3
$\begingroup$

Let the map $f:S^1 \times \mathbb{N} \to S^1$ defined by $f(z,n):=z^n$ is continuous and onto, but f is not a covering map from $S^1 \times \mathbb{N}$ onto $S^1$.

  • 0
    @Harry, please edit the question to make it explicit that the statement in the question itself is wrong.2012-05-22

3 Answers 3

4

Rather than obey the order in the title of this "question", I shall countermand this order.

For each $n \in N$, the subset $S^1 \times n$ is a component of $S^1 \times N$, it is also an open subset of $S^1 \times N$, and the restriction of $f$ to $S^1 \times n$ is a covering map.
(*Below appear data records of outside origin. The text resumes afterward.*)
-- ==== Sys2Proof/Machine/Switch.lean ====
section
/-! DEFINITION. The switch cores (10_switch_core.md): forwarding, the packet buffer's charges, egress arbitration,
mirroring, ageing where frames wait, and multicast. -/

namespace Sys2Proof.Machine

/-- Base of a switch core's registers (R28). -/
def swB (f : Nat) : Nat := rkey f 9 0

/-- Frames buffered in the package's switch cores. -/
def Hw.bufs (h : Hw) : List Buf := h.arrived ++ h.egress.flatMap (fun q => q.2)

/-- Shared-pool granules held at an F-die by frames that meet a condition. -/
def Hw.sharedBy (h : Hw) (die : Nat) (c : Buf → Bool) : Nat :=
  ((h.bufs.filter (fun b => b.shared && b.die = die && c b)).map (fun b => bufGranules b.frame)).sum

/-- Shared-pool granules held at an F-die, multicast originals among them (R281, R290). -/
def Hw.sharedUsed (h : Hw) (die : Nat) : Nat :=
  h.sharedBy die (fun _ => true)
    + ((h.originals.filter (fun o => o.die = die)).map (fun o => bufGranules o.frame)).sum

/-- Granules of the shared pool (R281). -/
def poolSize : Nat := 733184

/-- The pool's share of a partition: granules its frames may hold (R455). -/
def Hw.poolShare (h : Hw) (p : Nat) : Nat :=
  let w (q : Nat) : Nat := orElse (h.rf Reg.sharePool pkgB q) 1
  let total := (((upto 8).filter (fun q => h.loaded q)).map w).sum
  poolSize * w p / orElse total 1

/-- The partition whose share of the pool a frame takes: one of this package, for a frame that has crossed no link
(R455). -/
def Hw.poolPart (h : Hw) (die : Nat) (f : Frame) : Option Nat :=
  if Frame.hops f ≠ 0 || Frame.ptag f = 0 then none
  else (h.tagPart die (Frame.ptag f)).bind (fun p => if h.loaded p then some p else none)

/-- The charge of a frame is to the shared pool (R283, R284, R455). -/
def Hw.chargeShared (h : Hw) (die point : Nat) (f : Frame) : Bool :=
  let g := bufGranules f
  let b := swB die
  let cap := Nat.min poolSize (h.rf Reg.swBufCap b)
  let used := h.sharedBy die (fun x => x.point = point && Frame.cls x.frame = Frame.cls f)
  let hopsLeft := 5 - Frame.hops f
  used + g ≤ cap && g + hopsLeft * h.rf Reg.swBufHopResv b ≤ poolSize - h.sharedUsed die
    && (match h.poolPart die f with
        | some p => h.sharedBy die (fun x => x.part = some p) + g ≤ h.poolShare p
        | none => true)

/-- The guaranteed area of an ingress point and class has room for a frame (R281); it always has for one that its sender
held credits for (R283). -/
def Hw.guardRoom (h : Hw) (die point : Nat) (f : Frame) : Bool :=
  ((h.bufs.filter (fun b => !b.shared && b.die = die && b.point = point && Frame.cls b.frame = Frame.cls f)).map
    (fun b => bufGranules b.frame)).sum + bufGranules f ≤ guaranteed

/-- Charge a frame as it is taken from its ingress point (R283). -/
def Hw.charge (h : Hw) (die point : Nat) (f : Frame) : Buf × Hw :=
  let s := h.chargeShared die point f
  let h := if s then (h.inc Reg.swFwdShared (swB die) 0 1).owe die point (Frame.cls f) (bufGranules f) else h
  ({ die := die, point := point, frame := f, shared := s, part := if s then h.poolPart die f else none }, h)

/-! Mirroring (R293, R294). -/

/-- Sampling interval as a power of two (SW_MIRROR.LOG2N). -/
def Hw.mirrorLog (h : Hw) (die : Nat) : Nat := Nat.max 4 (Nat.min 24 (h.rf Reg.swMirrorLog2n (swB die)))

/-- Count a frame that has passed HCRC at its ingress and, for every N-th one, make the record of R294. Of a frame that is
not forwarded, EGRESS is 12 (log entry 48). -/
def Hw.mirror (h : Hw) (die point out : Nat) (f : Frame) : Hw :=
  let b := swB die
  if h.rf Reg.swMirrorEnable b ≠ 1 || !bit (h.rf Reg.swMirrorPorts b) point then h
  else
    let sw : Switch := SMap.get h.switches {} die
    let n := sw.counted + 1
    let h := { h with switches := SMap.put h.switches die { sw with counted := n } }
    if n % 2 ^ h.mirrorLog die ≠ 0 then h
    else
      let skip (h : Hw) : Hw := h.inc Reg.swMirrorCntSkipped b 0 1
      let made (h : Hw) : Hw :=
        { (h.inc Reg.swMirrorCntSamples b 0 1) with
          switches := SMap.put h.switches die { sw with counted := n, sample := sw.sample + 1 } }
      let body := toBytes 8 h.now ++ toBytes 1 point ++ toBytes 1 out ++ toBytes 1 (Frame.len f) ++ [0]
        ++ toBytes 4 sw.sample
        ++ (toBytes 32 f.hdr.toNat ++ f.payload ++ toBytes 4 f.e2e.toNat ++ toBytes 4 f.hcrc.toNat ++ rep 128 0).take 128
      if h.rf Reg.swMirrorDest b = 0 then
        if h.mirrorRecs.length < 256 then made { h with mirrorRecs := h.mirrorRecs ++ [body] } else skip h
      else
        let k := h.rf Reg.swMirrorRingRing b
        let e := fkey 0 0
        if 16 ≤ k || h.rf Reg.eqStatusState e k ≠ 1 || !h.io.linkUp
          || ringFree (h.rf Reg.eqCfgSize e k) (h.rf Reg.eqStatusHead e k) (h.rf Reg.eqStatusTail e k)
            < 3 + b2n ((SMap.get h.io.rings {} (eqKey 0 k)).lost ≠ 0) then skip h
        else
          let seq := h.io.evSeq
          made (({ h with io := { h.io with evSeq := seq + 1 } }).deliver 0 k 0x07 3 0 (h.coord die 9) seq false body)

/-! Forwarding (R258, R277, R278). -/

/-- Where a switch core sends a frame. -/
inductive Egress where
  /-- Local delivery, through the package port. -/
  | here
  | port (p : Nat)
  /-- No usable gateway: it waits (R528). -/
  | nowhere
  deriving DecidableEq, Repr

/-- The egress of a frame (R258), from the tables of the F-die it is at. -/
def Hw.egressOf (h : Hw) (die : Nat) (f : Frame) : Egress :=
  let own := h.node
  let g := groupOf own
  let m := memberOf own
  let dst := cNode (Frame.dst f)
  let src := cNode (Frame.src f)
  if dst = own then .here
  else if groupOf dst = g then
    if Frame.nonmin f && src = own then .port (h.localPort m (Frame.gwMember f))
    else .port (h.localPort m (memberOf dst))
  else
    let gw : Option (Nat × Nat) :=
      if g = groupOf src then some (Frame.gwMember f, Frame.gwSlot f)
      else weightedPick ((h.gateways die m (groupOf dst)).filter (fun x => 0 < x.2.2))
        (sprayOf (Frame.src f) (Frame.dst f) (Frame.seq f))
    match gw with
    | some (mem, slot) => .port (if mem = m then h.globalPort slot else h.localPort m mem)
    | none => .nowhere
Now check that for any function $f : X \to Y$, if each component of $X$ is open, and if the restriction of $f$ to each component is a covering map, then $f$ is a covering map.

  • 0
    The example in the OP works because there is a uniformity of the required neighborhoods as $n\to \infty$.2012-05-22
2

For the record, here is an answer, that is, a proof that $f$ is a covering map. Let $z = e^{2\pi i x} \in S^1$. Then, let $U_x = \{e^{2\pi i t}\vert t\in (x-1/2, x+1/2)\}$. Then, $f^{-1}(U_x) = \coprod U_n \times \{n\}$, and $U_n = \coprod G_k$ where $G_k = \{e^{2\pi i t} \vert t - ( k/n) \in (x/n - 1/2n, x/n + 1/2n )\}$ and $0\le k \le n-1$. Finally, $f\vert_{G_k\times \{n\}}$ is a homeomorphism onto $U_x$.

1

The following is incorrect because I misapplied the definition of covering map (tsk tsk). A better definition is: for each $x\in\mathbb{S}^1$ there is some neighborhood $U\ni x$ such that $f^{-1}U \cong \coprod_i U_i$ and for each $i$, $f|_{U_i}:U_i\to U$ is a homeomorphism.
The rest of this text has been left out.